The Texas House gave final approval Tuesday to a sweeping rewrite of the state’s election laws, pushing the bill to the cusp of Republican Gov. Greg Abbott's desk and inching Democrats toward a bruising defeat in a monthslong, bitter fight over voting rights.
The bill passed the GOP-controlled chamber after a last-minute removal of one of its few bipartisan provisions: language aimed at protecting voters with felony convictions from facing prosecution if they cast a ballot without knowing they were ineligible to vote.
New language sought to add clarity that a person must have known he or she was voting illegally in order to face prosecution. But although it had buy-in from the House, it was rejected by Senate negotiators just as the bill was being finalized over the weekend.

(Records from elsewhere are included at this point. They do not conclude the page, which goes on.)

/-- Table 20.2. -/
def recordWords (ctx : Nat) (t : TrapInfo) (r : RecordSite) (time seq : Nat) : List W64 :=
  [w64 (t.code + r.src * 2 ^ 8 + 2 ^ 10 + b2n r.held * 2 ^ 11 + r.core % 2 ^ 16 * 2 ^ 16 + ctx * 2 ^ 32 +
      r.pos * 2 ^ 38 + r.slot * 2 ^ 44 + r.node * 2 ^ 48),
    t.info, t.info2, r.status, w64 time, r.cyc, w64 (r.epoch % 2 ^ 32 + seq * 2 ^ 32), 0#64]

/-- What a team's last status message says: status, trap code and detail in one number (`Team.ending`). -/
def endingCode (status code detail : Nat) : Nat := status + 256 * code + 65536 * detail

/-- Begins the end of a team (R284, R318): every core freezes; the team ends with this status. An end begun earlier
stands. A team that ends neither moves nor stays open to a debugger: what an open view or a move held back goes on. -/
def State.beginEnding (s : State) (ctx status code detail : Nat) : State :=
  match s.team? ctx with
  | none => s
  | some t =>
    if t.ending.isSome then s
    else
      let s := { s with
        cores := s.cores.map fun (p : Key × CoreCtx) =>
          (p.1, if p.1.1 = ctx then { p.2 with frozen := true, viewOpen := false } else p.2)
        mcores := s.mcores.map fun (p : Key × MCoreCtx) =>
          (p.1, if p.1.1 = ctx then { p.2 with frozen := true, viewOpen := false, moving := false } else p.2) }
      s.modTeam ctx fun t =>
        { t with phase := .ending, ending := some (endingCode status code detail), migrations := [] }

/-- Writes a trap record in the next free position of a quad's ring (R305) and gives the new team index; a full ring
leaves the record unwritten and gives none. -/
def State.writeRecord (s : State) (ctx quad : Nat) (t : TrapInfo) (r : RecordSite) : State × Option Nat :=
  match s.team? ctx with
  | none => (s, none)
  | some tm =>
    match tm.freePos quad with
    | none => (s, none)
    | some p =>
      let idx := quad * 512 + p
      let s := s.setFlat (tm.quadPlace quad + 0x170000 + 64 * p) (wordsBytes (recordWords ctx t r s.time tm.recSeq))
      let s := s.modTeam ctx fun tm => { tm with
        recs := tm.recs ++ [⟨idx, r.src, r.core, r.pos, r.slot, r.node, t.code⟩]
        ringNext := tm.ringNext.put quad ((p + 1) % 512)
        recSeq := tm.recSeq + 1 }
      (s, some idx)

/-- R306: does the handler team still live and run? -/
def State.handlerLive (s : State) (t : Team) : Bool :=
  match s.team? t.launch.hctx with
  | some h => h.launch.svc && h.live && h.recs.isEmpty
  | none => false

/-- R306: the notice of one freeze; without a live handler the team is torn down. -/
def State.notice (s : State) (ctx code idx n : Nat) : State :=
  match s.team? ctx with
  | none => s
  | some t =>
    let m := [w64 (0x40 + code * 2 ^ 8 + ctx * 2 ^ 32), w64 idx, w64 s.time, w64 n]
    if t.launch.hh then s.toHost (if t.launch.dk then t.launch.dest else 0) m
    else if s.handlerLive t then
      match s.team? t.launch.hctx with
      | some h => s.toDisp (.team ctx) h.launch.sch m
      | none => s
    else s.beginEnding ctx 0x08 code idx

/-- The status word of the block run that owns an element (Table 20.2). -/
def CoreCtx.runStatus (c : CoreCtx) (run : Option Nat) : W64 :=
  match run.bind c.run? with
  | some r => r.status.word
  | none => 0#64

The provision was in response to backlash following the illegal voting arrests of two Texans who said they did not realize the law prohibits people on parole, probation or supervised released from voting.
Both voters are Black, which intensified criticism amid a broader fight over voting restrictions that opponents say disproportionately impact people of color.
The bill would limit how and when voters can cast a ballot in booming and fast-changing Texas, where decades of commanding Republican victories on Election Day are starting to shrink. Many of the most hotly contested changes would eliminate expanded voting access that Texas' largest county put in place during the COVID-19 pandemic.
Harris County, which includes Houston and is a major source of Democratic votes, offered 24-hour polling places, drive-thru voting and tried sending mail-ballot applications to 2 million registered voters last year. All of that would now be outlawed under the bill heading to Abbott.
Republicans say criticism of the bill's impacts are exaggerated and emphasize it would add an extra hour of early voting daily, as well as expand the number of counties that must offer 12 hours of early voting on weekdays.